Margvelashvili’s visits in Washington, D.C., this week and Brussels last week were part of an effort to increase western integration and secure European and American support for Georgia, the president said.

“What are we doing now here today in D.C., or what have we been doing a week ago in Brussels? We try to enhance this path,” Margvelashvili said. “We try to work together with our partners, work together with our friends, to convince them to be more active on the Georgian case.”

The United States’ powerful position in the current world order enables it to potentially help protect Georgia from Russian influence and invasion, Margvelashvili said.

“The U.S. basically led the support with nations like these and gave them the opportunity of free passage to much freer areas or unions like we are trying to get to the European Union,” Margvelashvili said.
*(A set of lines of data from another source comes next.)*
/-- The LANE frame of a lane (R168): status, lengths completed, displayed time, place, and the current leg with its tag. -/
def laneOnBoard (h : Heat) (n : LaneNo) : BoardFrame :=
  .lane
    { lane := n
      status := statusOnBoard (h.lanes.get n) (h.desks.get n).dq
      completed := (h.lanes.get n).splits.length
      time := timeOnBoard h.definition (h.lanes.get n) (h.desks.get n).dq
      place := (h.desks.get n).place
      legAndTag := (h.lanes.get n).leg.map fun g => (g, ((h.lanes.get n).tags[g - 1]?).getD 0) }

/-! ## The race -/

/-- The board of an emptied race (R173): its events, flight and last kind stay; the idle run begins. -/
def emptiedBoard (p : Params) (now : DeckTime) (b : Board) : Board :=
  { b with
    headerPending := false
    laneQueue := []
    clockDue := false
    clockTimer := none
    freeze := none
    idleDue := true
    idleTimer := some ⟨now, p.idleInterval⟩ }

/-- The state of a race emptied by an event of cause `cause`, with its RACE_STATE notice (R23, R24, R37, R39). -/
def emptied (cause : RaceCause) (link : Option Link) (s : State) : State :=
  raise (.raceState .empty cause link none 0 none none)
    { s with heat := none, board := emptiedBoard s.params s.deckTime s.board }

/-- The lane record a load builds (R43). -/
def builtLane (d : Definition) (n : LaneNo) : Lane where
  state := if (d.lanes.get n).use = .used then .ready else .vacant
  tags := (d.lanes.get n).tags
  leg := if (d.lanes.get n).use = .used then some 1 else none
  timing := { mode := d.laneMode, weight := d.weight, basis := d.basis }
  pendingTiming := none
  expectation := none
  d1 := none
  d2 := none
  splits := []
  rejected := []
  rejections := 0
  collection := none
  reaction := none
  exchanges := []
  result := none

/-- A load of a queue entry (R15, R22, R43, R167, R171): the race made of it, the rest of the queue, and the board's work;
then the QUEUE_CHANGE and the RACE_STATE notice. -/
structure Loaded (link : Option Link) (e : QueueEntry) (rest : List QueueEntry) (s t : State) : Prop where
  queue : t.queue = rest
  race : ∃ h, t.heat = some h ∧ h.definition = e.definition ∧ h.phase = .loaded ∧ h.startTime = none ∧
    h.stopTime = none ∧ h.recalls = 0 ∧ h.overtimeFlag = false ∧ h.overtimeTimer = false ∧ h.advance = none ∧
    h.placing = [] ∧ ∀ n, h.lanes.get n = builtLane e.definition n ∧ h.desks.get n = ⟨HoldSet.empty, none, none⟩
  board : t.board =
    { s.board with
      headerPending := true
      laneQueue := [0, 1, 2, 3, 4, 5, 6, 7, 8, 9]
      idleDue := false
      idleTimer := none }
  notices : t.links =
    (raise (.raceState .loaded .load link (some e.definition.id) 0 none none)
      (raise (.queueChange .loaded e.definition.id link rest.length) s)).links
  others : t.phase = s.phase ∧ t.deckTime = s.deckTime ∧ t.params = s.params ∧ t.decoders = s.decoders ∧
    t.faults = s.faults ∧ t.linkFaults = s.linkFaults ∧ t.resetn = s.resetn ∧ t.resetPending = s.resetPending ∧
    t.choices = s.choices ∧ t.pending = s.pending

/-- A line's candidate completes now: it has lasted its deglitch time, the line is in service, and no STUCK condition of it is
reported (R136, R143, R144). -/
structure Completes (l : Line) (old new : Level) (since : DeckTime) (s : State) : Prop where
  running : s.phase = .running
  unstuck : (s.decoder l).stuck ≠ .expired
  counted : (s.decoder l).counted = old
  candidate : (s.decoder l).candidate = some ⟨new, since⟩
  lasted : s.params.deglitch l old new ≤ elapsed since s.deckTime
  inService : s.lineInService l = true

/-- The end of a lane's length 1, and the input of the pad there. -/
def firstPad (d : Definition) (n : LaneNo) : Fin 71 := padInput n (d.endOf 1)

/-- A started race (R27, R65, R105, R108, R109): its start deck time, every READY lane SWIMMING with empty lists and, while
the pad of length 1 is in service or length 1 is the last, expecting length 1 from reference 0 at FirstGuard; every other
lane as it was. -/
structure Started (start : DeckTime) (s t : State) (h g : Heat) : Prop where
  phase : g.phase = .running
  startTime : g.startTime = some start
  overtimeFlag : g.overtimeFlag = false
  overtimeTimer : g.overtimeTimer = true
  definition : g.definition = h.definition
  recalls : g.recalls = h.recalls
  swimming : ∀ n, (h.lanes.get n).state = .ready →
    (g.lanes.get n).state = .swimming ∧ (g.lanes.get n).d1 = none ∧ (g.lanes.get n).d2 = none ∧
    (g.lanes.get n).rejected = [] ∧ (g.lanes.get n).rejections = 0 ∧ (g.lanes.get n).tags = (h.lanes.get n).tags ∧
    (g.lanes.get n).timing = (h.lanes.get n).timing ∧
    (g.lanes.get n).exchanges.length = h.definition.legs - 1
  expecting : ∀ n, (h.lanes.get n).state = .ready →
    s.inService (firstPad h.definition n) = true ∨ h.definition.lengths ≤ 1 →
    (g.lanes.get n).expectation = some ⟨1, h.definition.startEnd.other, 0, h.definition.firstGuard⟩ ∧
    (g.lanes.get n).splits = []
  missed : ∀ n, (h.lanes.get n).state = .ready → s.inService (firstPad h.definition n) = false →
    1 < h.definition.lengths →
    (g.lanes.get n).splits.head? = some ⟨1, h.definition.startEnd.other, h.definition.legOf 1, none, .none⟩ ∧
    (g.desks.get n).hold.reasons.skippedLength = true
  reaction : ∀ n, (h.lanes.get n).state = .ready →
    (h.definition.startKind = .water → (g.lanes.get n).reaction = none) ∧
    (h.definition.startKind = .block → s.inService (platformInput n h.definition.startEnd) = false →
      ∃ r, (g.lanes.get n).reaction = some r ∧ r.unmeasured = true ∧ r.armed = false) ∧
    (h.definition.startKind = .block → s.inService (platformInput n h.definition.startEnd) = true →
      s.inService (firstPad h.definition n) = true →
      (g.lanes.get n).reaction = some ((h.lanes.get n).reaction.getD ⟨start, none, none, false, false, true⟩))
  others : ∀ n, (h.lanes.get n).state ≠ .ready → g.lanes.get n = h.lanes.get n ∧ g.desks.get n = h.desks.get n
  board : t.board.clockDue = true ∧ t.board.clockTimer = some ⟨s.deckTime, s.params.clockInterval⟩ ∧
    t.board.freezeUsed = false ∧
    (s.board.events.length < 4 → t.board.events = s.board.events ++ [⟨.start, h.definition.id, h.recalls⟩])
  rest : t.phase = s.phase ∧ t.deckTime = s.deckTime ∧ t.params = s.params ∧ t.queue = s.queue ∧ t.faults = s.faults ∧
    t.linkFaults = s.linkFaults ∧ t.resetn = s.resetn ∧ t.resetPending = s.resetPending ∧ t.pending = s.pending

/-- The lane record an honoured recall leaves (R62): VACANT lanes unchanged, every other READY with its tags and timing. -/
def recalledLane (l : Lane) : Lane :=
  if l.state = .vacant then l
  else
    { state := .ready, tags := l.tags, leg := some 1, timing := l.timing, pendingTiming := none, expectation := none,
      d1 := none, d2 := none, splits := [], rejected := [], rejections := 0, collection := none, reaction := none,
      exchanges := [], result := none }

/-! ## Parameters and lanes -/

/-- The parameters no owner acts on when they are written: each is read at the moments its rules name (R2, R31, R141,
R169 to R171, R184; AdvanceDelay by R24). -/
def ParamId.quiet : ParamId → Bool
  | .padOffsetA | .padOffsetB | .recallWindow | .advanceDelay | .clockInterval | .idleInterval | .freezeHold
  | .idlePattern | .defaultPoolLength | .defaultStartEnd | .defaultStartKind | .defaultStroke | .defaultFirstGuard
  | .defaultMinLength | .defaultTurnLockout | .defaultWindowWeight | .defaultBasis | .defaultLaneMode
  | .defaultCollectTime | .defaultBackupTolerance | .defaultExchangeAllowance | .defaultReleaseMode
  | .defaultSplitInterval => true
  | _ => false

/-- The answers of a link that are queued or in flight, in order. -/
def Clu.outgoing (c : Clu) : List Answer :=
  (match c.flight with
    | some ⟨.answer a, _⟩ => [a]
    | _ => []) ++ c.answers

/-- A segment that breaks R8 at a place of its list: the first not on leg 1, a later one neither on the leg before nor one
higher, or any above leg 4. -/
def breaksLegOrder (ss : List Segment) (i : Nat) : Bool :=
  match ss[i]? with
  | none => false
  | some s =>
    decide (4 < s.leg) ||
      (if i = 0 then s.leg != 1
       else (ss[i - 1]?).any fun r => s.leg != r.leg && s.leg != r.leg + 1)

/-- The request names a lane, by R47's and R123's first check. -/
def laneOf : Instr → Option Byte
  | .scratchLane _ _ n => some n
  | .assignEntrant _ _ n _ => some n
  | .setLaneTiming _ _ n _ => some n
  | .promoteTouch _ _ n _ => some n
  | .declareNoFinish _ _ n => some n
  | .enterFinish _ _ n _ => some n
  | .adjustFinish _ _ n _ => some n
  | .readLane _ _ n => some n
  | .readSplits _ _ n _ => some n
  | .holdLane _ _ n => some n
  | .unholdLane _ _ n => some n
  | .clearSystemHold _ _ n _ => some n
  | .releaseLane _ _ n => some n
  | .disqualify _ _ n _ => some n
  | .reinstate _ _ n => some n
  | _ => none

/-- What a lane request leaves of everything but its own lane, the places, the board's work, notices and its own link's
answers: the queue, parameters, decoders, fault records and times; a hub without a race; the record of every other lane, its
hold set and DQ mark; while the race state stays, the race's stop time and timers too; every mask and receiver, and the other
links' answer side. -/
structure LaneUntouched (n : LaneNo) (l : Link) (s t : State) : Prop where
  phase : t.phase = s.phase
  deckTime : t.deckTime = s.deckTime
  resetn : t.resetn = s.resetn
  resetPending : t.resetPending = s.resetPending
  params : t.params = s.params
  queue : t.queue = s.queue
  decoders : t.decoders = s.decoders
  faults : t.faults = s.faults
  linkFaults : t.linkFaults = s.linkFaults
  pending : t.pending = s.pending
  choices : t.choices = s.choices
  empty : s.heat = none → t.heat = none
  race : ∀ h, s.heat = some h → ∃ g, t.heat = some g ∧ g.definition = h.definition ∧ g.startTime = h.startTime ∧
    g.recalls = h.recalls ∧ g.overtimeFlag = h.overtimeFlag ∧
    (g.phase = h.phase → g.stopTime = h.stopTime ∧ g.overtimeTimer = h.overtimeTimer ∧ g.advance = h.advance) ∧
    ∀ m, m ≠ n → g.lanes.get m = h.lanes.get m ∧ (g.desks.get m).hold = (h.desks.get m).hold ∧
      (g.desks.get m).dq = (h.desks.get m).dq
  receivers : ∀ k, (t.links.get k).mask = (s.links.get k).mask ∧ (t.links.get k).framer = (s.links.get k).framer
  links : ∀ k, k ≠ l → (t.links.get k).outgoing = (s.links.get k).outgoing ∧
    (t.links.get k).unanswered = (s.links.get k).unanswered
Margvelashvili outlined Georgia’s importance to Europe, citing its strategic location at the crossroads between Russia and Asia and its direct ideological opposition to Russian President Vladimir Putin’s authoritarian tendencies.

“Georgia is a clear example choice of dedication to something different than totalitarianism of Soviet Union or basically totalitarian society,” Margvelashvili said. “This is a challenge for Russia, and this is a theological benefit for the Western world. If Georgia is a successful democracy, it is mentally, conceptually, in this confrontation, it is of epic value in the choice of freedom, of the individual, of the nation, of contributing to Western way of living.”

Margvelashvili said that while Georgia will never accept Russian occupation, he awaits a more cooperative Russia to push for a removal of Russian troops.

Margvelashvili acknowledged some of the economic struggles Georgia faces in its effort to become more modern. Georgia’s GDP plummeted after the Russian invasion and is slowly rebuilding, growing at a rate of 4 percent, though almost 10 percent of the population still lives below the poverty line.

Georgia is also grappling with uneven wealth distribution, the president recognized in his speech. However, Margvelashvili expressed his confidence in Georgia’s ability to diversify and strengthen its economy.

“We are on the right track, and we are developing,” Margvelashvili said. “We have our niche in economical geopolitics. We are a transit country; now, we have to add to this niche.”

Margvelashvili also identified possible judicial reforms and ways to enhance the party system to strengthen Georgia’s democratic institutions.

“Judicial exam, that is a challenge for Georgia, and that is a challenge that has been problematic for everybody,” Margvelashvili said. “We have to have more parties. At least two like you have in the U.S.”